In 2014, Seattle, Washington made headlines when it passed an increase in the minimum wage from $9.32/hour to $15/hour over 6 years. A 10 percent increase per year. Coloradans voted for their own, milder plan in 2016, raising the minimum wage from $8.31/hour to $12/hour by 2020. After one year, Colorado’s minimum wage is up 11% to $9.30/hour. Evidence from Seattle’s experiment with the minimum wage suggests the new policy has harmed the very workers it was meant to help.
When prices rise, people tend to buy less of something. When prices fall, people tend to buy more of something. Generally, when the price for an hour of labor rises, businesses buy less labor. When the price of an hour of labor decreases, businesses buy more labor. An analogy may help connect this basic principle of supply and demand to the minimum wage.
Suppose Netflix raised the cost of their streaming services from $10 to $15 a month. Some people will shrug and pay the higher price. Some people are not able to pay the higher price. Those people will choose a cheaper product than Netflix such as Hulu, Amazon Video, etc. Other people will simply stop paying for any kind of video streaming and drop out of the market.
When labor costs rise even a dollar per hour, you will notice changes. Some businesses may shrug and pay their workers a higher minimum wage. However, some businesses may cut their labor force and/or replace humans with technology to keep product prices low. Some businesses will close down entirely when they cannot afford to pay their workers more.
Articles by Forbes, the Washington Examiner, and others have covered real examples of real people losing their jobs to the minimum wage’s unintended consequence. Spend a few minutes to browse “Faces of $15” and you can read stories from those who have lost their jobs and closed up shop, all thanks to minimum wage hikes.
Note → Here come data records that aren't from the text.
/-- One tick of a program that stands before a step: what the step returned is kept, and the state fits the place reached,
which is the program's end exactly when the tick has a value. -/
theorem TicksKeep.tick (hI : Steady P I) (hE : ∀ a s b, E a s → E a ((advance s).take b)) {q : Prog α}
    (h : TicksKeep P I E F q) (hq : atStep q = true) (hp : s.params = P) (hs : Lands I E F q s) :
    ∃ b, (q.tick s).2.job = s.job.map (fun j => { j with took := j.took ++ [b] }) ∧
      Lands I E F (q.after P [b]) (q.tick s).2 ∧
      ((∃ a, (q.tick s).1 = some a ∧ q.after P [b] = .ret a) ∨ (q.tick s).1 = none ∧ atStep (q.after P [b]) = true) := by
  have reach : ∀ (k : Prog α) (u : State) (b : Option Byte), Outside s u →
      Lands I E F (k.after P []) (k.flow (u.take b)).2 →
      (k.flow (u.take b)).2.job = s.job.map (fun j => { j with took := j.took ++ [b] }) ∧
        Lands I E F (k.after P []) (k.flow (u.take b)).2 ∧
        ((∃ a, (k.flow (u.take b)).1 = some a ∧ k.after P [] = .ret a) ∨
          (k.flow (u.take b)).1 = none ∧ atStep (k.after P []) = true) := by
    intro k u b ho hl
    refine ⟨(flow_outside k _).job.trans (congrArg (Option.map _) ho.job), hl, ?_⟩
    have hf := flow_after k (u.take b)
    rw [show (u.take b).params = P from ho.params.trans hp] at hf
    rcases hf with ⟨a, h1, h2, -⟩ | ⟨h1, h2, -⟩ <;> [exact .inl ⟨a, h1, h2⟩; exact .inr ⟨h1, h2⟩]
  cases q with
  | ret a => cases hq
  | ask k => cases hq
  | act a k => cases hq
  | line k =>
    refine ⟨none, reach k (advance s) none (Runs.refl s).advance.outside ?_⟩
    cases k with
    | ret a => exact hE a s none hs.1
    | ask k => exact h.1 rfl _ (hI.take _ _ (hI.line s hs))
    | act a k => exact h.1 rfl _ (hI.take _ _ (hI.line s hs))
    | line k => exact h.1 rfl _ (hI.take _ _ (hI.line s hs))
    | write r v k => exact h.1 rfl _ (hI.take _ _ (hI.line s hs))
    | read r k => exact h.1 rfl _ (hI.take _ _ (hI.line s hs))
  | write r v k =>
    exact ⟨_, reach k (regWrite r v s) _ (regWrite_runs r v s).outside (h.1 _ (hI.take _ _ (hI.write r v s hs)))⟩
  | read r k =>
    exact ⟨_, reach (k (regRead r s).1) (regRead r s).2 (some (regRead r s).1) (regRead_runs r s).outside
      ((h (regRead r s).1).1 _ (hI.take _ _ (hI.read r s hs)))⟩

/-! ## The session registers -/

/-- `t` has the session registers, the flags, the lines, the parameters, the inputs and the OP of `s`, whatever job it holds. -/
def KeepsBut (s t : State) : Prop := Keeps s (t.setJob s.job)

theorem keepsBut_steady (s : State) : Steady s.params (KeepsBut s) where
  params _ h := h.params
  line t h := Keeps.advance h
  write r v t h := Keeps.trans h (regWrite_runs r v (t.setJob s.job)).keeps
  read r t h := by
    have h' := Keeps.trans h (regRead_runs r (t.setJob s.job)).keeps
    rwa [(setJob_aside s.job).read] at h'
  act a t ha h := by
    obtain ⟨a1, b, c, d, e, f, g, i, j, k, l, m, n, o, y, z⟩ := h
    cases a <;> first | exact ha.elim | exact ⟨a1, b, c, d, e, f, g, i, j, k, l, m, n, o, y, z⟩
  take b t h := h
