/-- O28 to O34: a state of the protocol that meets each precondition. -/
theorem witness_preconditions :
    (engine .idle .needsInit []).pc.op = none ∧ (engine .idle .needsInit []).cfg = .needsInit ∧
    (engine .idle .ready []).pstate = .idle ∧ (engine .idle .ready []).cfg = .ready ∧
    (engine .requested .ready []).pstate = .requested ∧ (carded .identified []).pstate = .identified ∧
    (carded .selected []).pstate = .selected ∧ (session []).pc.op = none ∧ (session []).pstate = .authenticated ∧
    (session []).sector = some (BitVec.ofNat 6 ((0x04#8).toNat / 4)) ∧
    (session []).sector = some (BitVec.ofNat 6 ((0x07#8).toNat / 4)) ∧
    ({ session [] with sector := some 63#6 } : State).sector = some (BitVec.ofNat 6 ((0xFF#8).toNat / 4)) := by decide

/-- O30: five bytes whose fifth is the exclusive or of the first four (V12), the all-zero answer (V45), and one that is not
(V13). -/
theorem witness_antiCollision :
    (∃ a b c d : Byte, [0xDE#8, 0xAD#8, 0xBE#8, 0xEF#8, 0x22#8] = [a, b, c, d, a ^^^ b ^^^ c ^^^ d]) ∧
    (∃ a b c d : Byte, [0#8, 0#8, 0#8, 0#8, 0#8] = [a, b, c, d, a ^^^ b ^^^ c ^^^ d]) ∧
    ¬ ∃ a b c d : Byte, [0xDE#8, 0xAD#8, 0xBE#8, 0xEF#8, 0x23#8] = [a, b, c, d, a ^^^ b ^^^ c ^^^ d] := by
  refine ⟨⟨_, _, _, _, rfl⟩, ⟨_, _, _, _, rfl⟩, ?_⟩
  rintro ⟨a, b, c, d, h⟩
  simp only [List.cons.injEq] at h
  obtain ⟨rfl, rfl, rfl, rfl, h, -⟩ := h
  revert h
  decide

/-- O30, O31: the error of `execute` passed on (V44); SELECT with its checksum byte (V47). -/
theorem witness_session_branches :
    (∃ t, exec .antiCollision (engine .requested .ready
      [0x00, 0x00, 0x00, 0x30, 0x80, 0x08]) = .next t ∧ t.result = some (.error .protocolError)) ∧
    (∃ t, exec (.selectTag uid) { carded .identified
      [0x00, 0x00, 0x04, 0xB9, 0x9C, 0x00, 0x00, 0x00, 0x30, 0x80, 0x00, 0x03, 0x00, 0x08, 0xB6, 0xDD] with
        params := { defaultParams with selectAppendBcc := true } } = .next t ∧ t.result = some (.blocks 0x08#8)) :=
  ⟨exists_of_gives (fs := [0x1A00, 0x04F7, 0x8800, 0x0800, 0x9400, 0x1480, 0x0200, 0x1293, 0x1220, 0x020C, 0x9A00, 0x1A80, 0x8800,
      0x9A00, 0x1A00, 0x8C00])
      (c := fun t => t.pstate == .collided) (by decide),
    exists_of_gives (fs := [0x8A00, 0x0A00, 0x9400, 0x1480, 0x1293, 0x1270, 0x12DE, 0x12AD, 0x12BE, 0x12EF, 0x1222, 0x0203, 0x8A00,
      0xC400, 0xC200, 0x04F7, 0x8800, 0x0800, 0x9400, 0x1480, 0x0200, 0x1293, 0x1270, 0x12DE, 0x12AD, 0x12BE,
      0x12EF, 0x1222, 0x12B9, 0x129C, 0x020C, 0x9A00, 0x1A80, 0x8800, 0x9A00, 0x1A00, 0x8C00, 0x9400, 0x9800,
      0x9200, 0x9200, 0x9200])
      (c := fun t => t.pstate == .selected) (by decide)⟩

/-- O32: the status byte read as a rejection and as none, in both senses (V16, V17, V49). -/
theorem witness_authSense :
    AuthRejected defaultParams 0x08#8 ∧ ¬ AuthRejected defaultParams 0xF7#8 ∧
    AuthRejected { defaultParams with authOkSense := .bitSet } 0xF7#8 ∧
    ¬ AuthRejected { defaultParams with authOkSense := .bitSet } 0x08#8 := by
  simp [AuthRejected, defaultParams]

/-- O32: ReadFailure (V18), and Failure without teardown (V50). -/
theorem witness_authFailures :
    (∃ t, exec (.authenticate 0x61#8 0x04#8 key2 uid) (carded .selected
      [0x00, 0x00, 0x10, 0x00, 0x10, 0x00]) = .next t ∧ t.result = some (.auth .readFailure)) ∧
    (∃ t, exec (.authenticate 0x60#8 0x04#8 key uid) { carded .selected
      [0x00, 0x00, 0x10, 0x00, 0x00, 0x08] with params := { defaultParams with autoTeardown := false } } = .next t ∧
        t.result = some (.auth .failure)) :=
  ⟨exists_of_gives (fs := [0x0492, 0x8800, 0x0800, 0x9400, 0x1480, 0x0200, 0x1261, 0x1204, 0x12A0, 0x12A1, 0x12A2, 0x12A3, 0x12A4,
      0x12A5, 0x12DE, 0x12AD, 0x12BE, 0x12EF, 0x020E, 0x8800, 0x9A00, 0x1A00, 0x8C00, 0x9000, 0x1000])
      (c := fun t => t.pstate == .idle) (by decide),
    exists_of_gives (fs := [0x0492, 0x8800, 0x0800, 0x9400, 0x1480, 0x0200, 0x1260, 0x1204, 0x12FF, 0x12FF, 0x12FF, 0x12FF, 0x12FF,
      0x12FF, 0x12DE, 0x12AD, 0x12BE, 0x12EF, 0x020E, 0x8800, 0x9A00, 0x1A00, 0x8C00, 0x9000])
      (c := fun t => t.pstate == .selected) (by decide)⟩

set_option maxRecDepth 20000 in
/-- O34: the second phase fails (V52). -/
theorem witness_writeFailed :
    ∃ t, exec (.writeBlock 0x04#8 data) (session
      [0x00, 0x00, 0x04, 0x7B, 0xF7, 0x00, 0x00, 0x00, 0x30, 0x80, 0x00, 0x01, 0x04, 0xFA, 0x00, 0x00, 0x04, 0x77,
      0xF5, 0x00, 0x00, 0x00, 0x01, 0x80, 0x00, 0x00, 0x00, 0x00, 0x08])
        = .next t ∧ t.result = some (.error .writeFailedError) :=
  exists_of_gives (fs := [0x8A00, 0x0A00, 0x9400, 0x1480, 0x12A0, 0x1204, 0x0203, 0x8A00, 0xC400, 0xC200, 0x04F7, 0x8800, 0x0800,
      0x9400, 0x1480, 0x0200, 0x12A0, 0x1204, 0x127B, 0x12F7, 0x020C, 0x9A00, 0x1A80, 0x8800, 0x9A00, 0x1A00,
      0x8C00, 0x9400, 0x9800, 0x9200, 0x8A00, 0x0A00, 0x9400, 0x1480, 0x1200, 0x1201, 0x1202, 0x1203, 0x1204,
      0x1205, 0x1206, 0x1207, 0x1208, 0x1209, 0x120A, 0x120B, 0x120C, 0x120D, 0x120E, 0x120F, 0x0203, 0x8A00,
      0xC400, 0xC200, 0x04F7, 0x8800, 0x0800, 0x9400, 0x1480, 0x0200, 0x1200, 0x1201, 0x1202, 0x1203, 0x1204,
      0x1205, 0x1206, 0x1207, 0x1208, 0x1209, 0x120A, 0x120B, 0x120C, 0x120D, 0x120E, 0x120F, 0x1277, 0x12F5,
      0x020C, 0x9A00, 0x1A80, 0x8800, 0x9A00, 0x1A00, 0x8C00, 0x9400, 0x9800, 0x9200, 0x9000, 0x1000])
    (c := fun t => t.pstate == .idle) (by decide)

/-- O36: each precondition false, at the values next to the one that meets it. -/
theorem witness_preconditionsAreRefused :
    State.reset.pc.op = none ∧ State.reset.cfg ≠ .needsInit ∧ (engine .idle .ready []).cfg ≠ .needsInit ∧
    ((engine .requested .ready []).pstate ≠ .idle ∨ (engine .requested .ready []).cfg ≠ .ready) ∧
    ((engine .idle .needsInit []).pstate ≠ .idle ∨ (engine .idle .needsInit []).cfg ≠ .ready) ∧
    (engine .collided .ready []).pstate ≠ .requested ∧ (engine .requested .ready []).pstate ≠ .identified ∧
    (session []).pstate ≠ .selected ∧ (carded .selected []).pstate ≠ .authenticated ∧
    ((session []).sector = some 1#6 ∧ (1#6).toNat ≠ (0x08#8).toNat / 4 ∧ (1#6).toNat ≠ (0x03#8).toNat / 4) := by decide

/-- O37: the configuration after power-on, and each operation that is not gated answering a next state. -/
theorem witness_bringUpOrder :
    State.reset.pc.op = none ∧ State.reset.cfg = .needsReset ∧
    (∃ t, exec .stopCrypto State.reset = .next t) ∧ (∃ t, exec .wait State.reset = .next t) ∧
    (∃ t, exec (.computeCrc []) State.reset = .next t) ∧ (∃ t, exec (.execute .idle []) State.reset = .next t) ∧
    (∃ t, exec (.encode ⟨7#8, 7#8, 7#8, 7#8⟩) State.reset = .next t) ∧
    (∃ t, exec (.decode [0#8, 0#8, 0#8]) State.reset = .next t) ∧
    (∃ t, exec (.getBit ⟨7#8, 7#8, 7#8, 7#8⟩ 3#8) State.reset = .next t) ∧
    (∃ t, exec .antiCollision (engine .requested .ready []) = .next t) ∧
    (∃ t, exec (.selectTag uid) (carded .identified []) = .next t) ∧
    (∃ t, exec (.authenticate 0x60#8 4#8 key uid) (carded .selected []) = .next t) ∧
    (∃ t, exec (.readBlock 4#8) (session []) = .next t) ∧ (∃ t, exec (.writeBlock 4#8 data) (session []) = .next t) :=
  ⟨rfl, rfl, ⟨_, rfl⟩, ⟨_, rfl⟩, ⟨_, rfl⟩, ⟨_, rfl⟩, ⟨_, rfl⟩, ⟨_, rfl⟩, ⟨_, rfl⟩, ⟨_, rfl⟩, ⟨_, rfl⟩, ⟨_, rfl⟩, ⟨_, rfl⟩, ⟨_, rfl⟩⟩

/-- O38: a state in Authenticated with no SECTOR, and the fault there. -/
theorem witness_noValueIsAFault :
    ({ session [] with sector := none } : State).pc.op = none ∧
    ({ session [] with sector := none } : State).pstate = .authenticated ∧
    ({ session [] with sector := none } : State).sector = none ∧
    exec (.readBlock 4#8) { session [] with sector := none } = .fault (.noValue .sector) := ⟨rfl, rfl, rfl, rfl⟩

/-- O39: each of the three operations presents an error with AUTO_TEARDOWN and no watch (V17, V20, V22). -/
theorem witness_teardownOnEveryError :
    (session []).params.autoTeardown = true ∧ (session []).watch = false ∧ (carded .selected []).watch = false ∧
    (∃ t, exec (.authenticate 0x60#8 0x04#8 key uid) (carded .selected
      [0x00, 0x00, 0x10, 0x00, 0x00, 0x08, 0x08]) = .next t ∧ Failed t.result) ∧
    (∃ t, exec (.readBlock 0x05#8) (session
      [0x00, 0x00, 0x04, 0xAF, 0xFF, 0x00, 0x00, 0x00, 0x30, 0x80, 0x00, 0x01, 0x04, 0x04, 0x08]) = .next t ∧ Failed t.result) ∧
    (∃ t, exec (.writeBlock 0x04#8 data) (session
      [0x00, 0x00, 0x04, 0x7B, 0xF7, 0x00, 0x00, 0x00, 0x30, 0x80, 0x00, 0x01, 0x04, 0x04, 0x08]) = .next t ∧ Failed t.result) := by
  refine ⟨rfl, rfl, rfl, ?_, ?_, ?_⟩
  · obtain ⟨t, h, hr⟩ := exists_of_gives test_authenticate_failure
    exact ⟨t, h, by rw [hr]; exact ⟨_, _, rfl, rfl⟩⟩
  · obtain ⟨t, h, hr⟩ := exists_of_gives test_readBlock_short
    exact ⟨t, h, by rw [hr]; exact ⟨_, _, rfl, rfl⟩⟩
  · obtain ⟨t, h, hr⟩ := exists_of_gives test_writeBlock_not_authorized
    exact ⟨t, h, by rw [hr]; exact ⟨_, _, rfl, rfl⟩⟩

/-- O40: each card operation answers a next state. -/
theorem witness_cardOperationsAreBounded :
    (∃ t, exec .reset State.reset = .next t) ∧ (∃ t, exec .init (engine .idle .needsInit []) = .next t) ∧
    (∃ t, exec .request (engine .idle .ready []) = .next t) ∧
    (∃ t, exec .antiCollision (engine .requested .ready []) = .next t) ∧
    (∃ t, exec (.selectTag uid) (carded .identified []) = .next t) ∧
    (∃ t, exec (.authenticate 0x60#8 4#8 key uid) (carded .selected []) = .next t) ∧
    (∃ t, exec (.readBlock 4#8) (session []) = .next t) ∧ (∃ t, exec (.writeBlock 4#8 data) (session []) = .next t) ∧
    (∃ t, exec .stopCrypto (session []) = .next t) :=
  ⟨⟨_, rfl⟩, ⟨_, rfl⟩, ⟨_, rfl⟩, ⟨_, rfl⟩, ⟨_, rfl⟩, ⟨_, rfl⟩, ⟨_, rfl⟩, ⟨_, rfl⟩, ⟨_, rfl⟩⟩

/-- O42, O43, O45: codes and `n` at the ends of their ranges; three and four bytes, with the flag true and false in V25's tests
(`test_decode_three`, `test_decode_four`). -/
theorem witness_codecOperands :
    (⟨7#8, 7#8, 7#8, 7#8⟩ : BlocksAccess).inRange = true ∧ (⟨0#8, 0#8, 0#8, 0#8⟩ : BlocksAccess).inRange = true ∧
    1 ≤ (1#8).toNat ∧ (1#8).toNat ≤ 3 ∧ 1 ≤ (3#8).toNat ∧ (3#8).toNat ≤ 3 ∧ ([] : List Byte).length ≤ 1 ∧
    [0x3C#8].length ≤ 1 := by decide

/-- O44: `encode` answers a next state with four bytes (V24). -/
theorem witness_encodeProperties :
    ∃ t, exec (.encode ⟨6#8, 5#8, 1#8, 4#8⟩) State.reset = .next t ∧
      t.result = some (.encoded 0xE9#8 0x64#8 0xB1#8 0x3C#8) := exists_of_gives test_encode
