-- ==== Sys2Proof/Machine/Step.lean ====
section
/-! DEFINITION. One step of the machine, and placing an instruction where the next step takes it. -/

namespace Sys2Proof.Machine

/-- One step: the oldest host action, whole (spec/20_memory.md rule R62). -/
def step (s : State) : Host.Outcome State Fault Refusal := takeNext s

/-- The state with a table row's command word presented first on the command port, so that the next step runs it. The
codec fetches nothing from memory: the host presents commands (spec/10_state.md rule R30, log entry 6). -/
def State.withFetchWord (s : State) (nbits w : Nat) : State := presentFirst s (tableWord nbits w)

end Sys2Proof.Machine
end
Recently, the National Bureau of Economic Research (NBER) released a study on Seattle’s minimum wage. The findings are not surprising. At $13/hour, hours worked were reduced by an average of 9 percent. Each employee makes $125 less per month, according to NBER.
This is what we know: when you raise the cost of labor, minimum wage workers receive fewer hours.
Whether you like it or not, the higher minimum wage and its changes to Colorado’s economy are here to stay. What matters is how you will look at the minimum wage, now that you have seen its side effects. Next time, will you support higher minimum wages and its consequences?
Connor Hansen is a recent graduate of George Fox University in Oregon and a fiscal policy researcher in the Future Leaders Program at the Independence Institute, a free market think tank in Denver.